**What you need to do**
Below are lines of data; restate word for word those running from the line containing "DEFINITION. The blocks" to the line containing "(NMap.find? x.tensors (leAt", inclusive, and no others.

**Data to examine**
§ §

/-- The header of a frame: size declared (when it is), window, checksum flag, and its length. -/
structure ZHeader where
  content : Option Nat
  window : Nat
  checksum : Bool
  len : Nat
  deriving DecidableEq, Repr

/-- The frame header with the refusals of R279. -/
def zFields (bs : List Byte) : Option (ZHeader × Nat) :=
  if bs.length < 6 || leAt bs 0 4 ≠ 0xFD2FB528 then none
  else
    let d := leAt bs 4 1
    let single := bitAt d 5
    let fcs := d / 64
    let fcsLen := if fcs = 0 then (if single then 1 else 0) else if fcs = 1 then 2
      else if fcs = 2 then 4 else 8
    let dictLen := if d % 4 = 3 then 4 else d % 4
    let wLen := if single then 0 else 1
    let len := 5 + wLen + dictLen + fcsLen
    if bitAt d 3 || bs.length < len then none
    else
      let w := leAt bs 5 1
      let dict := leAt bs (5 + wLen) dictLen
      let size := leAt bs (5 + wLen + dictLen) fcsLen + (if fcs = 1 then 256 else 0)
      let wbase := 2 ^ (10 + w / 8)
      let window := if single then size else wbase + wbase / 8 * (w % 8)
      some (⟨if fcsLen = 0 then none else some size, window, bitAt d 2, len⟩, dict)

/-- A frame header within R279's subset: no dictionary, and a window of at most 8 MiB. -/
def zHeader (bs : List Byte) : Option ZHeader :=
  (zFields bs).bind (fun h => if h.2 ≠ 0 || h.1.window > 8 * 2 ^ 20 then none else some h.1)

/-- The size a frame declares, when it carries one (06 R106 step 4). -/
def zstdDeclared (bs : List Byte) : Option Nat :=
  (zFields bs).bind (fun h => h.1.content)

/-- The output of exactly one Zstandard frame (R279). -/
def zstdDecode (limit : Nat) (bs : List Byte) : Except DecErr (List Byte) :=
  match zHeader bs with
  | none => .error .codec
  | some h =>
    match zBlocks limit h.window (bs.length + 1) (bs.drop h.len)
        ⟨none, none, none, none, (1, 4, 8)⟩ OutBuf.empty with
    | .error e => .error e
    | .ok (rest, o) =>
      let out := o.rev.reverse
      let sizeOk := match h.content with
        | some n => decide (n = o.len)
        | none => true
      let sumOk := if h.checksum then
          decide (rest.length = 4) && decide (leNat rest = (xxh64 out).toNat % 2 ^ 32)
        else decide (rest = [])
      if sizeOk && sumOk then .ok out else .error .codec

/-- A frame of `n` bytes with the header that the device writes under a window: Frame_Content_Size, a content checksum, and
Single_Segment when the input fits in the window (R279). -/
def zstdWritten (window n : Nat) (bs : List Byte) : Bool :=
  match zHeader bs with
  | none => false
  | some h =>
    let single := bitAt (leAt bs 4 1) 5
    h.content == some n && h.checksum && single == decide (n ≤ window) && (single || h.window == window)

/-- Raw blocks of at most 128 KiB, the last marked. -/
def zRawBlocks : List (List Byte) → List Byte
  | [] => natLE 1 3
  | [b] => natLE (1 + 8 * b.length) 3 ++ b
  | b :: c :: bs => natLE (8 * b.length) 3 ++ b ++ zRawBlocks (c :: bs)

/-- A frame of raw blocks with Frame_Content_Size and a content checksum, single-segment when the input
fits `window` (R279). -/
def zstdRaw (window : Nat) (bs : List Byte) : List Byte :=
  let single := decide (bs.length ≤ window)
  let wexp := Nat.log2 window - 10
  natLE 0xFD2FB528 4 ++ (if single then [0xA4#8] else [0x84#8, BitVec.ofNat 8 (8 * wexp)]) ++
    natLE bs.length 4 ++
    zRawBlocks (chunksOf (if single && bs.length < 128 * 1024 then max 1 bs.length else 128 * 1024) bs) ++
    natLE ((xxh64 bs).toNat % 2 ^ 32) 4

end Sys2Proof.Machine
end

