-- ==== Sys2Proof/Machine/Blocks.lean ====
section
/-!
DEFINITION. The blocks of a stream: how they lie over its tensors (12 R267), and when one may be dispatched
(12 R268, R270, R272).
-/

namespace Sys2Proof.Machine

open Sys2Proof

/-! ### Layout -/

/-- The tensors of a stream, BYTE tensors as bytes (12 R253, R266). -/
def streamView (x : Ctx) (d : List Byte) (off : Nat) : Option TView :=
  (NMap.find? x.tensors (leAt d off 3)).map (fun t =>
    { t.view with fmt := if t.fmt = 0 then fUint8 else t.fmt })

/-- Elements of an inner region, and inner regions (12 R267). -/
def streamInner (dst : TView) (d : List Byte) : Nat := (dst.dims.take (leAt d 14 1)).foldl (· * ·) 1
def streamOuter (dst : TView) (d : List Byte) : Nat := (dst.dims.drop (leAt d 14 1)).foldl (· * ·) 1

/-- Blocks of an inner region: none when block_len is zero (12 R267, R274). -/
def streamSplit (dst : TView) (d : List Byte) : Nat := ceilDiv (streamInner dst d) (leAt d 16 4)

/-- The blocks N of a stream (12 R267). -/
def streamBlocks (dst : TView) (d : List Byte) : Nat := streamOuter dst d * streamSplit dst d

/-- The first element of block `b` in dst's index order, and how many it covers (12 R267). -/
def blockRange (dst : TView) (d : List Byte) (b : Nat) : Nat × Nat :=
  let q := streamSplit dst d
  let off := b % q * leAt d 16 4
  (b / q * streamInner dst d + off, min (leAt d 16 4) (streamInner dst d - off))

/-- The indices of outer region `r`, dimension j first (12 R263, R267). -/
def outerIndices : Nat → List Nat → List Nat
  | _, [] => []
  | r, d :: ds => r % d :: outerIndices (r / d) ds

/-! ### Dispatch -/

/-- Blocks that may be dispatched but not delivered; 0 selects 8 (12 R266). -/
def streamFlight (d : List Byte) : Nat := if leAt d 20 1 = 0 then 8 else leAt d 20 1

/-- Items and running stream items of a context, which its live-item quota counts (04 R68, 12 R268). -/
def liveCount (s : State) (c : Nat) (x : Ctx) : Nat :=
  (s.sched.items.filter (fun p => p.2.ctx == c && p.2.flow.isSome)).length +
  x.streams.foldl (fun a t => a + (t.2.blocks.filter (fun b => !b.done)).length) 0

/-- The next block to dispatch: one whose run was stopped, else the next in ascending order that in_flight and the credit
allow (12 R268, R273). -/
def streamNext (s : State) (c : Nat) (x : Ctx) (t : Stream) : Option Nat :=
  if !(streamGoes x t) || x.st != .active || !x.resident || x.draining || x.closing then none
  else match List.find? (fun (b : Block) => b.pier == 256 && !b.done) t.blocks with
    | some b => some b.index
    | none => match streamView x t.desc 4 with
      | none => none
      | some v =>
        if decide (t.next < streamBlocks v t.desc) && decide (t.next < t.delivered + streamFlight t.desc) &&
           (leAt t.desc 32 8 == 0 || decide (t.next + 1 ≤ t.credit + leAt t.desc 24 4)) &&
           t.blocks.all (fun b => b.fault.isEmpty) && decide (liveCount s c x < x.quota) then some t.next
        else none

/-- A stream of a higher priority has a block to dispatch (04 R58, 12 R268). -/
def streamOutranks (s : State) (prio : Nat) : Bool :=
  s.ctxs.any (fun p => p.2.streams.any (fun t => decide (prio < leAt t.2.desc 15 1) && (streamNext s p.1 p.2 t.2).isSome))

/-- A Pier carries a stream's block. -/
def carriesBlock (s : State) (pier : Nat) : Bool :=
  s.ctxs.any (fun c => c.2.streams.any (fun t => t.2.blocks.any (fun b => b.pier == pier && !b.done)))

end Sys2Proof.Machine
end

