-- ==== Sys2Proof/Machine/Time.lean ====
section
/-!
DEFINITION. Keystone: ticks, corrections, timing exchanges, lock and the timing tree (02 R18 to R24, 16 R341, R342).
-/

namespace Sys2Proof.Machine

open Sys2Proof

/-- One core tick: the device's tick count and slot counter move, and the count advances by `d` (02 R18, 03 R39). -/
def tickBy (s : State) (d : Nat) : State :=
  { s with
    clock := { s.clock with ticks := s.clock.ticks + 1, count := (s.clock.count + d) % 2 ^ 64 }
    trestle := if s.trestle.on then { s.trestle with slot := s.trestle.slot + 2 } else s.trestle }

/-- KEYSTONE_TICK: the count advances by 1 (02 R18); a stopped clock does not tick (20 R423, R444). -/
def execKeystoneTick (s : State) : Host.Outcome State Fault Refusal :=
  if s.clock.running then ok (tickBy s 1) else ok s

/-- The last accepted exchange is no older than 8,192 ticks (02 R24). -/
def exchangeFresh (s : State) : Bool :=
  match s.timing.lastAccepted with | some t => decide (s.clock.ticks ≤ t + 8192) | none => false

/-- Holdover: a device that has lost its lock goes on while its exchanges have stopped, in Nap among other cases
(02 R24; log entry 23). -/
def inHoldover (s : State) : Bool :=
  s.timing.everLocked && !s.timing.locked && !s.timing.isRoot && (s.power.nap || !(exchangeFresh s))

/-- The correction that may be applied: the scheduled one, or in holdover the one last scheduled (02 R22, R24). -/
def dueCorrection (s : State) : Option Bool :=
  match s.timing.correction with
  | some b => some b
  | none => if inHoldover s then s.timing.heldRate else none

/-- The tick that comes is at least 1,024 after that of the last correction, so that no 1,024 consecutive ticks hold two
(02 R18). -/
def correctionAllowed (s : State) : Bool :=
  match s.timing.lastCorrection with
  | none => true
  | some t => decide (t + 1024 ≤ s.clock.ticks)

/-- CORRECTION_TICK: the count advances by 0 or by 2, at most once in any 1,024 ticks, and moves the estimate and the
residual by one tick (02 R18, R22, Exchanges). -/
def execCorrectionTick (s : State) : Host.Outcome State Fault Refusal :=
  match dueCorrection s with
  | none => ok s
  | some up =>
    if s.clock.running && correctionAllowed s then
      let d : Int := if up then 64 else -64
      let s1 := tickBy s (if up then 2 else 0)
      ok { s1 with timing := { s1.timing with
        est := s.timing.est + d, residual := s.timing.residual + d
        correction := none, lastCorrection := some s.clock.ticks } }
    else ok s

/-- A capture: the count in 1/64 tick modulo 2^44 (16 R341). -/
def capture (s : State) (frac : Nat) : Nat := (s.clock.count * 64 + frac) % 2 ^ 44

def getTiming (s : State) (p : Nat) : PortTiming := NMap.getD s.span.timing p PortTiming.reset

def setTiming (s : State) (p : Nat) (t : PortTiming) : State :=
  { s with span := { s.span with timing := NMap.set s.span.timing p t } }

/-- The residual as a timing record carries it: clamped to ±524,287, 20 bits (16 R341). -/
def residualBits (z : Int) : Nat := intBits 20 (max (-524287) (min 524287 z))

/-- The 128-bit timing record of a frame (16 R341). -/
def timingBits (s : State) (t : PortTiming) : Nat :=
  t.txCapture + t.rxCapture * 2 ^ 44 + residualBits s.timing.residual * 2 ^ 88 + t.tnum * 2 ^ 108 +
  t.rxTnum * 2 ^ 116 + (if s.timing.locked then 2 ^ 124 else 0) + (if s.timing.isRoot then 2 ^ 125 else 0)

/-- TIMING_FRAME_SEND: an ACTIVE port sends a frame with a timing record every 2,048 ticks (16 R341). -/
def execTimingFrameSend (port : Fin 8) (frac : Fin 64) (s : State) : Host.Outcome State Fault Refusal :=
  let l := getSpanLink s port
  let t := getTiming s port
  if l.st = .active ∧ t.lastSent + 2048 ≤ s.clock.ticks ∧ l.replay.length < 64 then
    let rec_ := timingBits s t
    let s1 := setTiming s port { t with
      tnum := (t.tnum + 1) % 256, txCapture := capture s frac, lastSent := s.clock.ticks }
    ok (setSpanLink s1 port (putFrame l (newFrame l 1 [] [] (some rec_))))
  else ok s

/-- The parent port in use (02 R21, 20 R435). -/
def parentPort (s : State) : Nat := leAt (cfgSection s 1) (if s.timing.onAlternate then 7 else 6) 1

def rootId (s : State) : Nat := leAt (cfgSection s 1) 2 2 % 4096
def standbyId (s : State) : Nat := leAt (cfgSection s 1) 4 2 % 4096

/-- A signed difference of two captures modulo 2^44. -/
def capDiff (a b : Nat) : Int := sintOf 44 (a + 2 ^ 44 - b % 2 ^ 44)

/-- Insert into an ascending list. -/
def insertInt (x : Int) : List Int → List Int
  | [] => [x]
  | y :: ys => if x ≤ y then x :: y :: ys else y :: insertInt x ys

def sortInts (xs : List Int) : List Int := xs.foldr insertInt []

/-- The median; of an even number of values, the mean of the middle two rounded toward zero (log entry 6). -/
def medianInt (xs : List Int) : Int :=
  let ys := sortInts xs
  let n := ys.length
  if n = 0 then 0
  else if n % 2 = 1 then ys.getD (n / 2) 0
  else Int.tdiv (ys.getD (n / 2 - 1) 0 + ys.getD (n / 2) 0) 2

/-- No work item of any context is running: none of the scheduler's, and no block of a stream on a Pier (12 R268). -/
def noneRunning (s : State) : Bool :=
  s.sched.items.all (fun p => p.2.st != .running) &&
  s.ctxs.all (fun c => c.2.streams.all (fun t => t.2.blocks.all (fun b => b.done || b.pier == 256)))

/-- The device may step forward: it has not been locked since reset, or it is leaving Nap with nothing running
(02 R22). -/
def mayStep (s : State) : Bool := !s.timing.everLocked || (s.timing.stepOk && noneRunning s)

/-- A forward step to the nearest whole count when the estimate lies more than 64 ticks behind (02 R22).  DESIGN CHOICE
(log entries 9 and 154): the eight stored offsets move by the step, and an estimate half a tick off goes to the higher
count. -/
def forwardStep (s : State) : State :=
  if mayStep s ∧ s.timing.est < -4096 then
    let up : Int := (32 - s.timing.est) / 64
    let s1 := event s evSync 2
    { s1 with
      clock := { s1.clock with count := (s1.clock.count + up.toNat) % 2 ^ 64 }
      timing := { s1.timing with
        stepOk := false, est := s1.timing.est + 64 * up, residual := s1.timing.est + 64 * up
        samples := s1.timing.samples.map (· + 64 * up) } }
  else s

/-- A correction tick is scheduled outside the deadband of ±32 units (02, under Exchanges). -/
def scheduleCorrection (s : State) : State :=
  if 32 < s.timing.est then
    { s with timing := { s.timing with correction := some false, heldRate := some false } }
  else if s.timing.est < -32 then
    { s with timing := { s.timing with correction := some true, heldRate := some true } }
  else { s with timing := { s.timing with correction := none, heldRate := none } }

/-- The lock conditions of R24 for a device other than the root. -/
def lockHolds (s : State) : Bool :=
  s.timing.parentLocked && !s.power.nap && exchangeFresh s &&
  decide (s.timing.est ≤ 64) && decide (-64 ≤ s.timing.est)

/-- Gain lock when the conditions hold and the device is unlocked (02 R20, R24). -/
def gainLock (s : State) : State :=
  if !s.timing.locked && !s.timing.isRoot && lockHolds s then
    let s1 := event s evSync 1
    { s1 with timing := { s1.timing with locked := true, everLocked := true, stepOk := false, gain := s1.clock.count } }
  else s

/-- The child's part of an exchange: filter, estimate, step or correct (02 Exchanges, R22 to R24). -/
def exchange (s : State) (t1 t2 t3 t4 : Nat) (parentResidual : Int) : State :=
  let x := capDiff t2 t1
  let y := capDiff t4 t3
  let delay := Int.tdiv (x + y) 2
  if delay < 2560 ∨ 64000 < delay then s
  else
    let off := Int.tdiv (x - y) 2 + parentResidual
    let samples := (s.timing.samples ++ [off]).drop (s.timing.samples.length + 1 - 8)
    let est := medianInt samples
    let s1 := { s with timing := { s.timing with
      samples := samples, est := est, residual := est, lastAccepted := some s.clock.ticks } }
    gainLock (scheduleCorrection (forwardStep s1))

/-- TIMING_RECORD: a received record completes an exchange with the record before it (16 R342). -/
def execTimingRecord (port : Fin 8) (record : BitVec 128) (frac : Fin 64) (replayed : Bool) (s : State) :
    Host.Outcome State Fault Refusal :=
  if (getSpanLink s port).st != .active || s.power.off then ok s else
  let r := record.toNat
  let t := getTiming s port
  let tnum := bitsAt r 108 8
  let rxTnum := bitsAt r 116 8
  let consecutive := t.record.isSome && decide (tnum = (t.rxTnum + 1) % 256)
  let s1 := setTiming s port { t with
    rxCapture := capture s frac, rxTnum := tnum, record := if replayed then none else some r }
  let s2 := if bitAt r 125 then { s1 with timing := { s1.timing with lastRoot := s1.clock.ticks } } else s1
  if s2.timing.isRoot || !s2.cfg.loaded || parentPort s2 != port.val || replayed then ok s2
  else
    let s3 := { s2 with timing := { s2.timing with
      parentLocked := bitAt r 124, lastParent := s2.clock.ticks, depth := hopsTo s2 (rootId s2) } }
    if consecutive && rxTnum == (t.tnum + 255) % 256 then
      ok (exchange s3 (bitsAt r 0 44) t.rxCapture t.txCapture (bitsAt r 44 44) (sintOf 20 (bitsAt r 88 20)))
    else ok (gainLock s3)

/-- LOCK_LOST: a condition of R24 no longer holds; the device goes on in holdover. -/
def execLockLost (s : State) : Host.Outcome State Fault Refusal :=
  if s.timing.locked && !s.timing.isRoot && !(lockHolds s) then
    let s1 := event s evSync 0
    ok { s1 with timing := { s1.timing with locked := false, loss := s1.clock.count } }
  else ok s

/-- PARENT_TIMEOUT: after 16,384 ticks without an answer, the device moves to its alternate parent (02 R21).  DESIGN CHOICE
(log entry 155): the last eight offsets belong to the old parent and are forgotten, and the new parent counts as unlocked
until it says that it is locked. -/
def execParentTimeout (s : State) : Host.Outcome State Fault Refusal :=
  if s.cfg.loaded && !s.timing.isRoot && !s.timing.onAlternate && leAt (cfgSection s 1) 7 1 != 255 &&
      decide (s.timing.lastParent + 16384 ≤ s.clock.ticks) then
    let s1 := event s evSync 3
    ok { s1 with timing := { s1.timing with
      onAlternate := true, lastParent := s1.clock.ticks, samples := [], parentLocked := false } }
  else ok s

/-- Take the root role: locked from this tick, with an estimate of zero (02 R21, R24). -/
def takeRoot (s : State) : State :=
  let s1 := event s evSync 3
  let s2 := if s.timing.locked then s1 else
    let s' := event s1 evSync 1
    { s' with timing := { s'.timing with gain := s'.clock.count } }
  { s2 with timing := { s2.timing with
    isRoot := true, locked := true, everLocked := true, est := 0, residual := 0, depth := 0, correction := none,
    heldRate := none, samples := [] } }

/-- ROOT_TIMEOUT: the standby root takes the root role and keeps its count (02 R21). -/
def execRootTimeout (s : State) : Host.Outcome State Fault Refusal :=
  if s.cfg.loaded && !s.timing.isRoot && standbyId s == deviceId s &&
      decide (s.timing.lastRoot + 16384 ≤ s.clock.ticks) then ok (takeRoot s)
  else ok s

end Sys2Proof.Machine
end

§ §

**Task answer**
DEFINITION. The blocks of a stream: how they lie over its tensors (12 R267), and when one may be dispatched
(12 R268, R270, R272).
-/

namespace Sys2Proof.Machine

open Sys2Proof

/-! ### Layout -/

/-- The tensors of a stream, BYTE tensors as bytes (12 R253, R266). -/
def streamView (x : Ctx) (d : List Byte) (off : Nat) : Option TView :=
  (NMap.find? x.tensors (leAt d off 3)).map (fun t =>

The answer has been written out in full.